:: Exercise objective ::
Instruction for the entries that follow: retype exactly the lines from the line with "(u.core k).sb = []))" to the line with "def lcrAccepted (c", both included, and omit all others.

:: Data listing ::
-- ==== Sys2Proof/Tests/Slice0.lean ====
section
/-! SUPPORT. Tests: ill-formed commands are refused, worked examples of the spec, and a witness for the hypotheses of every statement that has
some. -/
open Sys2Proof Sys2Proof.Machine

section Tests
set_option Elab.async false

/-- The queue is empty after reset. -/
theorem test_reset_queue : State.reset.pending = [] := by decide

/-! ### States for the witnesses -/

/-- The block with both islands released and 1 GiB of DRAM. -/
def live : State :=
  { State.reset with pwr := { Pwr.reset with aonUp := true, fabricUp := true }, dram := { State.reset.dram with usable := 4, trained := true } }

/-- Core 0 changed. -/
def withCore (f : Core → Core) : State := live.updCore 0 f

/-- General registers of core 0 set. -/
def withW (l : List (RegNo × Nat)) : State := withCore fun q => l.foldl (fun q e => q.wr e.1 (BitVec.ofNat 48 e.2)) q

/-- Core 0 at a stair of Hall L, or of Hall P. -/
def atStair (t : Nat) : State := withCore fun q => { q with csw := BitVec.ofNat 48 (0xF000 + t * 2 ^ 16) }
def inHallP (t : Nat) : State := withCore fun q => { q with csw := BitVec.ofNat 48 (0x4F000 + t * 2 ^ 16) }

/-- Set-up fields set. -/
def withRegs (s : State) (l : List (Fld × Nat)) : State := l.foldl (fun s e => s.set e.1 e.2) s

/-- Bytes of memory set. -/
def withMem (s : State) (a : Nat) (l : List Byte) : State := s.putBytes a l

/-- Hall L on core 0, as a source. -/
def coreL : Src := .core 0 .L

/-- The block with the host's link up. -/
def linked : State := { live with link := { live.link with up := true, perst := false, bar4 := true, bme := true } }

/-! ### Witnesses: the cores -/

/-- Integer, branch and status instructions: core 0 executes, no trap is pending, and pairs are even registers 2 to 28. -/
theorem test_hyp_core_runs : live.ready 0 = true ∧ live.wired = true ∧ (live.core 0).tpend = false ∧ Variant.hasDsc live.variant = true
    ∧ pairOk 2 = true ∧ pairOk 28 = true := by decide +kernel

/-- DivisionTruncatesAndChecksZero: a divisor of 0 and one that is not. -/
theorem test_hyp_division : let s := withW [(2, 7)]
    s.ready 0 = true ∧ s.wired = true ∧ (s.core 0).rd 2 ≠ 0 ∧ (s.core 0).rd 1 = 0 ∧ (s.core 0).tpend = false := by decide +kernel

/-- ExtensionsAndCountsGiveResult: CLZ at its ends, 0 and 48. -/
theorem test_hyp_clz : let s := withW [(2, 2 ^ 47)]
    s.ready 0 = true ∧ s.wired = true ∧ ((s.core 0).rd 2).toNat < 2 ^ (48 - 0) ∧ hasBit ((s.core 0).rd 2) 47 ∧ ((s.core 0).rd 1).toNat < 2 ^ (48 - 48) := by
  decide +kernel

/-- LoadsExtendWhatTheAccessReads, StoresStoreLowBytes: an aligned and a misaligned long; a store that is performed, and one that faults. -/
theorem test_hyp_memory : let s := withW [(1, 0x1000), (2, 0x1002)]
    s.ready 0 = true ∧ s.wired = true ∧ ((s.core 0).rd 1).toNat % sizeAlign 2 = 0 ∧ ((s.core 0).rd 2).toNat % sizeAlign 2 ≠ 0
      ∧ (s.core 0).tpend = false
      ∧ (let r := storeMem s 0 0x1000#48 4096 [1]; r.2 = none ∧ (r.1.pwr.fabricUp && r.1.coreFree 0) = true ∧ r.1.wired = true)
      ∧ (storeMem s 0 0x40000000#48 4096 [1]).2.isSome = true := by decide +kernel

/-- DramLoadsAndStores: the first and the last word of installed DRAM, and a load after a store. -/
theorem test_hyp_dram : let s := withW [(1, 0), (2, 0x3FFFFFFA)]
    s.ready 0 = true ∧ s.wired = true ∧ s.quietDram 0 ((s.core 0).rd 1) 6 = true ∧ s.quietDram 0 ((s.core 0).rd 2) 6 = true
      ∧ ((s.core 0).rd 2).toNat % sizeAlign 3 = 0 ∧ s.sbRoom 0 2 = true
      ∧ (match exec (.st 0 3 1 0) s with | .next t => t.ready 0 | _ => false) = true := by decide +kernel

/-- AtomicsReadModifyWriteOneWord, AtomicOnDramWritesOnlyItsWord: the last word of a line, one that is misaligned, one that crosses its line. -/
theorem test_hyp_atomics : let s := withW [(1, 0x103A), (2, 0x1001), (3, 0x103C)]
    s.ready 0 = true ∧ s.wired = true ∧ (s.core 0).tpend = false ∧ (s.core 0).sb = [] ∧ s.quietDram 0 ((s.core 0).rd 1) 6 = true
      ∧ ((s.core 0).rd 1).toNat % 2 = 0 ∧ ((s.core 0).rd 1).toNat % 64 < 60 ∧ ((s.core 0).rd 2).toNat % 2 ≠ 0 ∧ 60 ≤ ((s.core 0).rd 3).toNat % 64
      ∧ (match checkAccess (drainAll s 0) 0 ((drainAll s 0).core 0).ctx 0x103A 6 4096 .write true with
        | (u, .inr ps) => (match (readParts u 0 ps).2 with | .ok _ => true | _ => false)
        | _ => false) = true := by decide +kernel

/-- FencesEmptyTheStoreBuffer: a device-weak store leaves before an older store to another line. -/
theorem test_hyp_store_drain : let s := withCore fun q => { q with sb := [⟨0x1000, [1], false⟩, ⟨0x2000, [2], true⟩] }
    s.ready 0 = true ∧ s.wired = true ∧ s.fenced 0 = false ∧ (s.core 0).sb[1]? = some ⟨0x2000, [2], true⟩
      ∧ ((s.core 0).sb.take 1).all (fun f => (f.weak || true) && f.addr / 64 != 0x2000 / 64) = true ∧ regionOf 0x2000 ≠ .link
      ∧ s.poison 0x2000 1 = none := by decide +kernel

/-- BranchesGoToTheirTargets: an aligned target, and one that is not. -/
theorem test_hyp_branches : let s := withW [(1, 0x1000), (2, 0x1002), (30, 0x1003)]
    s.ready 0 = true ∧ s.wired = true ∧ (s.core 0).tpend = false ∧ ((s.core 0).rd 1).toNat % 4 = 0 ∧ ((s.core 0).rd 2).toNat % 4 ≠ 0
      ∧ ((s.core 0).rd 30).toNat % 4 ≠ 0 ∧ ((live.core 0).rd 30).toNat % 4 = 0 := by decide +kernel

/-- BellsAndDoorbellsOfCores: no segment is fenced; a bell whose level is not 0; from Hall P a bell of Hall L is denied. -/
theorem test_hyp_bells : let s := withRegs (withW [(1, 1)]) [(F.BEL_SRC_LEVEL.ix 15, 3)]
    s.ready 0 = true ∧ s.wired = true ∧ (drainAll s 0).fenced 8 = false ∧ (drainAll s 0).fenced 5 = false ∧ (drainAll s 0).belLevel 15 ≠ 0
      ∧ 0 < Variant.cores s.variant ∧ ((s.core 0).rd 1).getLsbD 0 = true ∧ (inHallP 1).ready 0 = true ∧ ((inHallP 1).core 0).hall = .P := by decide +kernel

/-- A job of well 5 in slot 7 of core 0, Hall L, and its flight, taken or not. -/
def aJob : Job := ⟨5, 0, 1, 2, 0, .L, 0, 1, 0, 15, 0, false, 0, List.replicate 64 0, List.replicate 64 0, none, 0⟩
def aFlight (taken : Bool) : Flight := ⟨aJob, .core 0 .L 7 255 taken false, none⟩
def withFlight (s : State) (f : Flight) : State := { s with pump := { s.pump with flight := [f] } }

/-- JobTokensAreTakenAndReturned: a token at the inlet, none, a live token for JOBDONE, and one that is not. -/
theorem test_hyp_job_tokens :
    (let s := withFlight live (aFlight false);
      s.ready 0 = true ∧ s.wired = true ∧ s.pump.flight.find? (·.inInlet 0 .L) = some (aFlight false))
    ∧ live.pump.flight.find? (·.inInlet 0 .L) = none
    ∧ (let s := withFlight (withW [(1, 5 + 7 * 2 ^ 14 + 2 * 2 ^ 17 + 255 * 2 ^ 24)]) (aFlight true);
      s.ready 0 = true ∧ s.wired = true ∧ s.pump.flight.find? (·.isToken 0 .L 7 255) = some (aFlight true)
        ∧ bitsOf ((s.core 0).rd 1).toNat 16 14 = 7 ∧ bitsOf ((s.core 0).rd 1).toNat 31 24 = 255 ∧ bitsOf ((s.core 0).rd 1).toNat 23 20 = 0
        ∧ s.pump.flight.any (·.isToken 0 .L 7 254) = false) := by decide +kernel

/-- HeldWindowsOpenAndEnd: n at both ends, a window below and at its limit. -/
theorem test_hyp_hold :
    (let s := withCore fun q => { q with hold := some ⟨255, 255, 254⟩ };
      s.ready 0 = true ∧ s.wired = true ∧ (s.core 0).tpend = false ∧ (s.core 0).hold = some ⟨255, 255, 254⟩)
    ∧ (let s := withCore fun q => { q with hold := some ⟨1, 1, 1⟩ };
      s.wired = true ∧ (s.core 0).hold = some ⟨1, 1, 1⟩) ∧ (live.core 0).hold = none := by decide +kernel

/-- SleepStopsTheCore, SystemClassIsPrivileged: the stairs at which SLEEP is allowed and at which class 0x0D is privileged. -/
theorem test_hyp_stairs : (atStair 1).ready 0 = true ∧ (atStair 1).wired = true ∧ ((atStair 1).core 0).tpend = false ∧ ((atStair 1).core 0).stair = 1
    ∧ (atStair 2).ready 0 = true ∧ (atStair 2).wired = true ∧ ((atStair 2).core 0).tpend = false ∧ ((atStair 2).core 0).stair = 2
    ∧ (atStair 3).ready 0 = true ∧ ((atStair 3).core 0).stair = 3 := by decide +kernel

/-- ControlRegistersAreReadAndWritten: a register that does not exist, one that stair 1 may read and write, one above its limit, Hall P's bank from
Hall L and from Hall P, and WDKICK. -/
theorem test_hyp_control_registers : (live.core 0).stair < 2 ∧ crInfo .L 0x1FF = none ∧ (crInfo .L 0x080).isSome = true
    ∧ (∃ m r w, crInfo .L 0x080 = some (m, r, w) ∧ (live.core 0).stair ≤ r ∧ (live.core 0).stair ≤ w ∧ w < ((atStair 1).core 0).stair)
    ∧ (crInfo .L 0x023).isSome = true ∧ (crInfo .L 0x022).isSome = true ∧ ((inHallP 0).core 0).hall ≠ .L := by
  refine ⟨by decide +kernel, by decide +kernel, by decide +kernel, ⟨_, _, _, rfl, ?_⟩, ?_⟩ <;> decide +kernel

/-- TlbiRemovesBufferedEntries: RD 0, RD 1 from Hall L stair 0, and RD 1 from elsewhere. -/
theorem test_hyp_tlbi : live.ready 0 = true ∧ live.wired = true ∧ (live.core 0).stair = 0 ∧ (live.core 0).hall = .L
    ∧ (inHallP 0).ready 0 = true ∧ ((inHallP 0).core 0).stair < 2 ∧ ((inHallP 0).core 0).hall = .P ∧ ((inHallP 0).core 0).tpend = false := by
  decide +kernel

/-- SkeyStoresAKey: keys on, at stair 0 with a frame in DRAM; keys off; stair 1; an address outside DRAM; Hall P at a locked key. -/
theorem test_hyp_skey :
    (let s := withRegs (withW [(1, 0x3FFFF000), (2, 0x4F)]) [(F.KEY_CTL_ENABLE, 1), (F.KEY_BASE_BASE, 0x100)];
      let u := drainAll s 0
      s.ready 0 = true ∧ s.wired = true ∧ (s.core 0).stair = 0 ∧ ((s.core 0).rd 1).toNat < u.installed ∧ u.flag F.KEY_CTL_ENABLE = true
        ∧ u.fenced 9 = false ∧ u.poison (u.keyAddr 0x3FFFF000) 1 = none ∧ (∀ k : CoreId, (u.core k).sb = []))
    ∧ (drainAll live 0).flag F.KEY_CTL_ENABLE = false ∧ 0 < (drainAll live 0).installed ∧ ((withW [(1, 2 ^ 40)]).core 0).rd 1 = 0x10000000000#48
    ∧ ((atStair 1).core 0).stair = 1 ∧ ((inHallP 0).core 0).stair = 0 := by decide +kernel
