-- ==== Sys2Proof/Machine/Operands.lean ====
section
/-! DEFINITION. Operand forms: bytes and words (spec/30_encoding.md R84, R85; spec/20_memory.md R61). -/

namespace Sys2Proof.Machine

/-- `v[7:0]`, the only bits of a written or a read word that carry meaning (R61, R84). -/
def lowByte (v : Word) : Byte := v.extractLsb' 0 8

/-- `zext_32(b)` (R84). -/
def zext32 (b : Byte) : Word := b.setWidth 32

/-- `(draw 24) ++ low`, the result of a read (R100). -/
def readResult (upper : BitVec 24) (low : Byte) : Word := upper ++ low

/-- `d[7:0]` of the divisor (R85). -/
def divisorLow (d : Nat) : Byte := BitVec.ofNat 8 (d % 256)

/-- `d[15:8]` of the divisor (R85). -/
def divisorHigh (d : Nat) : Byte := BitVec.ofNat 8 (d / 256 % 256)

/-- `v & mask` of a 32-bit value with an 8-bit mask is nonzero: the status test of R84. -/
def anyBit (v : Word) (mask : Byte) : Bool := v &&& zext32 mask != 0#32

/-- The Line Status value for given free bits (R101): `TXRDY` follows the holding, every other bit is free. -/
def lineStatus (txrdy free : Byte) (ready : Bool) : Byte :=
  (free &&& ~~~txrdy) ||| (if ready then txrdy else 0x00#8)

/-- A byte with no bit outside the mask. -/
def within (b mask : Byte) : Bool := b &&& ~~~mask == 0x00#8

/-- The values `WR.LCR` accepts (R105): no bit outside the word length and the latch enable, and the 8-bit format while
the latches are closed. -/
def lcrAccepted (c : Config) (b : Byte) : Bool :=
  within b (c.lcrWlenMask ||| c.lcrDle) && !(b &&& c.lcrDle == 0x00#8 && b &&& c.lcrWlenMask != c.lcrWlen8)

/-- The values `WR.FCR` accepts (R111). -/
def fcrAccepted (c : Config) (b : Byte) : Bool := within b (c.fcrClrRx ||| c.fcrClrTx)

/-- The values `WR.IER` accepts (R113). -/
def ierAccepted (c : Config) (b : Byte) : Bool := within b c.ierRdi

/-- The values `WR.MODE` accepts (R115). -/
def modeAccepted (c : Config) (b : Byte) : Bool := b == c.modeExt || b == c.modeNormal

end Sys2Proof.Machine
end

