/-! ### Receive (spec/42_receive.md, spec/60_exceptions.md) -/

/-- R150, R151, R152: an arrival is held where there is room in normal mode, is lost with `RxHwOverrun` where the holding is full, and
is lost without a fault outside normal mode; with nothing to arrive nothing moves. -/
def Obligations.ArrivalIsHeldOrLost : Prop :=
  ∀ (s : State) (es : List Event), s.cfg.valid = true → s.schedule = .arrive :: es →
    (s.rxLine = [] → step s = .next { s with schedule := es }) ∧
    (∀ (b : Byte) (rest : List Byte), s.rxLine = b :: rest →
      (s.mode ≠ s.cfg.modeNormal → step s = .next { s with rxLine := rest, schedule := es }) ∧
      (s.mode = s.cfg.modeNormal → s.rxFifo.length < s.cfg.rxDepth →
        step s = .next { s with rxLine := rest, rxFifo := s.rxFifo ++ [b], schedule := es }) ∧
      (s.mode = s.cfg.modeNormal → s.cfg.rxDepth ≤ s.rxFifo.length →
        step s = .next { s with rxLine := rest, faults := s.faults.add .rxHwOverrun, schedule := es }))

/-- R29, R208, R210, R214: the interrupt entry is taken exactly when a byte is held, the enable bit is set, the handler is attached
and not running; it sets the handler's flag and position and changes no register. -/
def Obligations.InterruptEntryIsMaskedThreeWays : Prop :=
  ∀ (s : State) (es : List Event), s.cfg.valid = true → s.schedule = .entry :: es →
    (s.rxFifo ≠ [] ∧ (s.ier &&& s.cfg.ierRdi) ≠ 0x00#8 ∧ s.handlerAttached = true ∧ s.inHandler = false →
      step s = .next { s with inHandler := true, handler := some .recv, schedule := es }) ∧
    (s.rxFifo = [] ∨ (s.ier &&& s.cfg.ierRdi) = 0x00#8 ∨ s.handlerAttached = false ∨ s.inHandler = true →
      step s = .next { s with schedule := es })

/-- R153, R154, R213: with the latches closed and the register lock free or held, the four steps of `IRQ_HANDLER` move the oldest held
byte into the buffer and return; the entry is enabled again exactly if a byte is still held. -/
def Obligations.HandlerMovesOneByteToTheBuffer : Prop :=
  ∀ (s : State) (b : Byte) (rest : List Byte) (es : List Event),
    s.cfg.valid = true → s.mapped = true → s.dle = false → s.bufferLock = none → s.handler = some .recv →
    s.rxFifo = b :: rest → s.schedule = .handler :: .handler :: .handler :: .handler :: es →
    ∃ (r : Result) (d : Nat) (t : State), Host.Core.run Sys2Proof.core 4 s = .next t ∧
      t = { s with
        rxFifo := rest
        storage := s.storage.set s.writeCursor b
        writeCursor := (s.writeCursor + 1) % s.cfg.capacity
        inHandler := false
        handler := none
        result := r
        draws := d
        schedule := es } ∧
      (t.entryEnabled = true ↔ rest ≠ [] ∧ (s.ier &&& s.cfg.ierRdi) ≠ 0x00#8 ∧ s.handlerAttached = true)

/-- R212, R220: on one core no process context moves while the handler runs.  That the start of an operation is a step of its
context too, and so does nothing then, is the model's choice (log 11, DESIGN CHOICE). -/
def Obligations.NoProcessStepInsideTheHandlerOnOneCore : Prop :=
  ∀ (s : State) (k : Nat) (r : Request) (es : List Event), s.cfg.valid = true → s.cfg.nCores = 1 → s.inHandler = true →
    (s.schedule = .proc k :: es ∨ s.schedule = .start k r :: es) → step s = .next { s with schedule := es }
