/-- `I6`: the latches closed, the 8-bit format. -/
theorem step_i6 (h : Initialising k s) (mapped : s.lifecycle = .registersMapped) (extended : s.mode = s.cfg.modeExt) :
    step (s.atInit k .i6 (.proc k :: es)) = .next ((s.initEffect .i6).atInit k .i7 es) :=
  (h.step_write (s' := s.initEffect .i6) (l := .i6) .lcr mapped nofun rfl rfl rfl rfl
    (exec_wrLcr_of_extended (s := s.atInit k .i6 es) (lcrAccepted_wlenCode h.separated) extended) rfl).trans
    (goInit_atInit _ _ _ _ _)

/-- `I7`: normal mode, and the next lifecycle state. -/
theorem step_i7 (h : Initialising k s) (mapped : s.lifecycle = .registersMapped) :
    step (s.atInit k .i7 (.proc k :: es)) = .next ((s.initEffect .i7).atInit k .i8 es) :=
  (h.step_write (s' := { s with mode := s.cfg.modeNormal, result := .noValue }) (l := .i7) .mode mapped nofun rfl rfl rfl rfl
    (exec_wrMode_zext32 (s := s.atInit k .i7 es) (modeAccepted_iff.2 (.inr rfl))) rfl).trans
    (goInit_atInit (s.initEffect .i7) k .i7 .i8 es)

/-- `I8`: the handler attached. -/
theorem step_i8 (h : Initialising k s) (configured : s.lifecycle = .hardwareConfigured) :
    step (s.atInit k .i8 (.proc k :: es)) = .next ((s.initEffect .i8).atInit k .i9 es) :=
  (h.step_eq (l := .i8) configured nofun).trans (goInit_atInit (s.initEffect .i8) k .i8 .i9 es)

/-- `I9`: the receive interrupt enabled, and the end of the operation. -/
theorem step_i9 (h : Initialising k s) (configured : s.lifecycle = .hardwareConfigured) (closed : s.dle = false) :
    step (s.atInit k .i9 (.proc k :: es)) = .next (State.endOp { s.initEffect .i9 with schedule := es } k .noValue) := by
  have reaches : s.cfg.reachable s.dle .ier true = true := by
    simp [Config.reachable, Config.hiddenByLatch, closed, h.separated.enableApart]
  refine (h.step_write (s' := { s with ier := s.cfg.ierRdi, result := .noValue }) (l := .i9) .ier configured nofun rfl rfl
    reaches rfl (exec_wrIer_rdi (s := s.atInit k .i9 es)) rfl).trans (congrArg Host.Outcome.next ?_)
  exact State.endOp_setSeq { s.initEffect .i9 with schedule := es } k (.init .i9) .noValue

end Initialising

/-- Settles O56: the nine steps one by one, each finding the mode and the latches as the ones before left them. -/
theorem initEndsInTheConfiguredState : Obligations.InitEndsInTheConfiguredState := by
  intro s k es separated mapped free may context others next
  obtain ⟨p, context, idle⟩ := context
  have present : k < s.procs.length := (List.getElem?_eq_some_iff.1 context).1
  have h0 : Initialising k s := ⟨separated, free, may, present⟩
  have first (es : List Event) : (s.atInit k .i1 es).initUnderWay = false := by
    rw [Bool.eq_false_iff, ne_eq, State.initUnderWay_iff]
    rintro ⟨m, l, position, past⟩
    by_cases same : k = m
    · subst same
      simp [State.atInit, State.seqOf_setSeq, present, past.symm] at position
    · exact past (others m l ((State.seqOf_setSeq_ne _ _ same).symm.trans position))
  have h1 := h0.effect .i1
  have h2 := h1.effect .i2
  have h3 := h2.effect .i3
  have h4 := h3.effect .i4
  have h5 := h4.effect .i5
  have h6 := h5.effect .i6
  have h7 := h6.effect .i7
  have h8 := h7.effect .i8
  have started := step_start_of_inl separated.valid may context idle rfl next
  have run := (run_succ (n := 9) started).trans <| (run_succ (h0.step_i1 mapped (first _))).trans <|
    (run_succ (h1.step_i2 mapped)).trans <| (run_succ (h2.step_i3 mapped rfl)).trans <|
    (run_succ (h3.step_i4 mapped rfl rfl)).trans <| (run_succ (h4.step_i5 mapped rfl rfl)).trans <|
    (run_succ (h5.step_i6 mapped rfl)).trans <| (run_succ (h6.step_i7 mapped)).trans <|
    run_two (h7.step_i8 rfl) (h8.step_i9 (es := es) rfl (h8.dle_of_wlenCode rfl))
  exact run.trans (congrArg Host.Outcome.next (State.endOp_eq_set _ _ _))

end Sys2Proof.Machine
end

:: Answer area ::
        ∧ u.fenced 9 = false ∧ u.poison (u.keyAddr 0x3FFFF000) 1 = none ∧ (∀ k : CoreId, (u.core k).sb = []))
    ∧ (drainAll live 0).flag F.KEY_CTL_ENABLE = false ∧ 0 < (drainAll live 0).installed ∧ ((withW [(1, 2 ^ 40)]).core 0).rd 1 = 0x10000000000#48
    ∧ ((atStair 1).core 0).stair = 1 ∧ ((inHallP 0).core 0).stair = 0 := by decide +kernel
-- ==== Sys2Proof/Machine/Operands.lean ====
section
/-! DEFINITION. Operand forms: bytes and words (spec/30_encoding.md R84, R85; spec/20_memory.md R61). -/

namespace Sys2Proof.Machine

/-- `v[7:0]`, the only bits of a written or a read word that carry meaning (R61, R84). -/
def lowByte (v : Word) : Byte := v.extractLsb' 0 8

/-- `zext_32(b)` (R84). -/
def zext32 (b : Byte) : Word := b.setWidth 32

/-- `(draw 24) ++ low`, the result of a read (R100). -/
def readResult (upper : BitVec 24) (low : Byte) : Word := upper ++ low

/-- `d[7:0]` of the divisor (R85). -/
def divisorLow (d : Nat) : Byte := BitVec.ofNat 8 (d % 256)

/-- `d[15:8]` of the divisor (R85). -/
def divisorHigh (d : Nat) : Byte := BitVec.ofNat 8 (d / 256 % 256)

/-- `v & mask` of a 32-bit value with an 8-bit mask is nonzero: the status test of R84. -/
def anyBit (v : Word) (mask : Byte) : Bool := v &&& zext32 mask != 0#32

/-- The Line Status value for given free bits (R101): `TXRDY` follows the holding, every other bit is free. -/
def lineStatus (txrdy free : Byte) (ready : Bool) : Byte :=
  (free &&& ~~~txrdy) ||| (if ready then txrdy else 0x00#8)

/-- A byte with no bit outside the mask. -/
def within (b mask : Byte) : Bool := b &&& ~~~mask == 0x00#8

/-- The values `WR.LCR` accepts (R105): no bit outside the word length and the latch enable, and the 8-bit format while
the latches are closed. -/
def lcrAccepted (c : Config) (b : Byte) : Bool :=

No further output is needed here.